Perhaps the biggest point of overlap between data science and machine learning is that they both touch the model. The main tools and principles that both fields share are:
- Concept of training and evaluating data
The comparable skills are primarily in programming and the languages each uses in the respective roles. Both positions engage in some form of engineering, whether that be a data scientist querying a database using SQL or a machine learning engineer using it to insert the suggestions or predictions from the model back into a newly labeled column/field.
Both fields require knowledge of Python (or R) and the ability to conduct version control, code sharing, and pull requests through GitHub.
A machine learning engineer may want to know how algorithms like XGBoost or random forest work and will need to look at the model’s hyperparameters for tuning in order to conduct research on memory and size constraints.
I already outlined some of these differences above, but some key features of both careers and their underlying academic philosophies are important to point out:
- Focuses on statistics and algorithms.
- Deals with unsupervised and supervised algorithms.
- Practices regression and classification.
- Interprets results.
- Presents and communicates results.
- Focuses on software engineering and programming.
- Handles automation, scaling, and scheduling.
- Incorporates model results into a table/warehouse/UI.
Not only can the two roles differ in the workplace, but in academia/education as well.
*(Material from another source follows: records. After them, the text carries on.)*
-- ==== Sys2Proof/Laws/Bits.lean ====
section
/-! SUPPORT. Bit strings and the numbers they are (R56, R82). -/

namespace Sys2Proof

theorem foldl_bits (bits : List Bool) (a : Nat) :
    bits.foldl (fun a b => 2 * a + b.toNat) a = a * 2 ^ bits.length + natOfBits bits := by
  unfold natOfBits
  induction bits generalizing a with
  | nil => simp
  | cons b bits ih =>
    simp only [List.foldl_cons, List.length_cons]
    rw [ih, ih (2 * 0 + b.toNat), pow_succ]
    ring

@[simp] theorem natOfBits_nil : natOfBits [] = 0 := rfl

theorem natOfBits_cons (b : Bool) (bits : List Bool) :
    natOfBits (b :: bits) = b.toNat * 2 ^ bits.length + natOfBits bits := by
  rw [natOfBits, List.foldl_cons, foldl_bits]
  simp

theorem natOfBits_append (xs ys : List Bool) :
    natOfBits (xs ++ ys) = natOfBits xs * 2 ^ ys.length + natOfBits ys := by
  rw [natOfBits, List.foldl_append, foldl_bits]
  rfl

theorem natOfBits_lt (bits : List Bool) : natOfBits bits < 2 ^ bits.length := by
  induction bits with
  | nil => simp
  | cons b bits ih =>
    rw [natOfBits_cons, List.length_cons, pow_succ]
    have : b.toNat ≤ 1 := Bool.toNat_le b
    nlinarith

@[simp] theorem length_bitsOfNat (w v : Nat) : (bitsOfNat w v).length = w := by
  induction w with
  | zero => rfl
  | succ w ih => simp [bitsOfNat, ih]

theorem natOfBits_bitsOfNat (w v : Nat) : natOfBits (bitsOfNat w v) = v % 2 ^ w := by
  induction w with
  | zero => simp [bitsOfNat, Nat.mod_one]
  | succ w ih =>
    rw [bitsOfNat, natOfBits_cons, length_bitsOfNat, ih, Nat.mod_pow_succ, Nat.toNat_testBit]
    ring

/-- A bit string is the bits of its number. -/
theorem bitsOfNat_natOfBits (bits : List Bool) :
    bitsOfNat bits.length (natOfBits bits) = bits := by
  suffices h : ∀ (k : Nat), bitsOfNat bits.length (k * 2 ^ bits.length + natOfBits bits) = bits by
    simpa using h 0
  induction bits with
  | nil => intro k; rfl
  | cons b bits ih =>
    intro k
    have hb : natOfBits bits < 2 ^ bits.length := natOfBits_lt bits
    have hv : k * 2 ^ (b :: bits).length + natOfBits (b :: bits) =
        (2 * k + b.toNat) * 2 ^ bits.length + natOfBits bits := by
      rw [natOfBits_cons, List.length_cons, pow_succ]; ring
    rw [hv, List.length_cons, bitsOfNat, ih]
    congr 1
    rw [Nat.testBit_eq_decide_div_mod_eq]
    have hd : ((2 * k + b.toNat) * 2 ^ bits.length + natOfBits bits) / 2 ^ bits.length =
        2 * k + b.toNat := by
      rw [mul_comm, Nat.mul_add_div (by positivity), Nat.div_eq_of_lt hb, add_zero]
    rw [hd]
    cases b <;> simp

/-- The leading bits of a string, as a shift of its number. -/
theorem natOfBits_take (bits : List Bool) (k : Nat) :
    natOfBits (bits.take k) = natOfBits bits / 2 ^ (bits.length - k) := by
  conv_rhs => rw [← List.take_append_drop k bits, natOfBits_append]
  rw [List.take_append_drop, List.length_drop, mul_comm, Nat.mul_add_div (by positivity),
    Nat.div_eq_of_lt, add_zero]
  have h := natOfBits_lt (bits.drop k)
  rwa [List.length_drop] at h

/-- The trailing bits of a string, as a remainder of its number. -/
theorem natOfBits_drop (bits : List Bool) (k : Nat) :
    natOfBits (bits.drop k) = natOfBits bits % 2 ^ (bits.length - k) := by
  conv_rhs => rw [← List.take_append_drop k bits, natOfBits_append]
  rw [List.take_append_drop, List.length_drop, mul_comm, Nat.mul_add_mod, Nat.mod_eq_of_lt]
  have h := natOfBits_lt (bits.drop k)
  rwa [List.length_drop] at h

@[simp] theorem bitString_nil : bitString [] = [] := rfl

@[simp] theorem bitString_append (xs ys : List Byte) :
    bitString (xs ++ ys) = bitString xs ++ bitString ys := by
  simp [bitString]

@[simp] theorem length_bitString (bytes : List Byte) : (bitString bytes).length = 8 * bytes.length := by
  induction bytes with
  | nil => rfl
  | cons b bytes ih =>
    have h : bitString (b :: bytes) = bitsOfNat 8 b.toNat ++ bitString bytes := rfl
    rw [h, List.length_append, ih, length_bitsOfNat, List.length_cons]
    ring

/-- The bits of the first `n` bytes are the first `8 * n` bits. -/
theorem bitString_take (bytes : List Byte) (n : Nat) :
    bitString (bytes.take n) = (bitString bytes).take (8 * n) := by
  rcases le_total n bytes.length with h | h
  · have hl : (bitString (bytes.take n)).length = 8 * n := by simp [h]
    conv_rhs => rw [← List.take_append_drop n bytes, bitString_append, ← hl]
    exact (List.take_left' rfl).symm
  · rw [List.take_of_length_le h, List.take_of_length_le (by simp [h])]

theorem bitString_drop (bytes : List Byte) (n : Nat) :
    bitString (bytes.drop n) = (bitString bytes).drop (8 * n) := by
  rcases le_total n bytes.length with h | h
  · have hl : (bitString (bytes.take n)).length = 8 * n := by simp [h]
    conv_rhs => rw [← List.take_append_drop n bytes, bitString_append, ← hl]
    exact (List.drop_left' rfl).symm
  · rw [List.drop_eq_nil_of_le h, List.drop_eq_nil_of_le (by simp [h])]
    rfl

theorem formatOf_bits {w : Nat} {f : Format} (h : formatOf w = some f) : f.bits = w := by
  unfold formatOf at h
  split at h <;> simp_all <;> subst h <;> rfl

@[simp] theorem formatOf_format_bits (f : Format) : formatOf f.bits = some f := by cases f <;> rfl

end Sys2Proof
end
There are different routes to becoming a data scientist and machine learning engineer. A data scientist might focus on statistics, mathematics, or actuarial science, whereas a machine learning engineer will have their main focus on software engineering. Some institutions do offer specifically machine learning as a certificate or degree. To learn more about becoming a data scientist online, you can read my advice here.
Data Science Versus Machine Learning
Although different people, companies and job descriptions have different ideas about what each career involves, I certainly believe that there is a significant distinction between the two positions. Some skills do indeed overlap, but in general, a data scientist focuses on statistics, model building, and interpretation of outcomes. The machine learning engineer will take that model, scale it, and deploy it into production.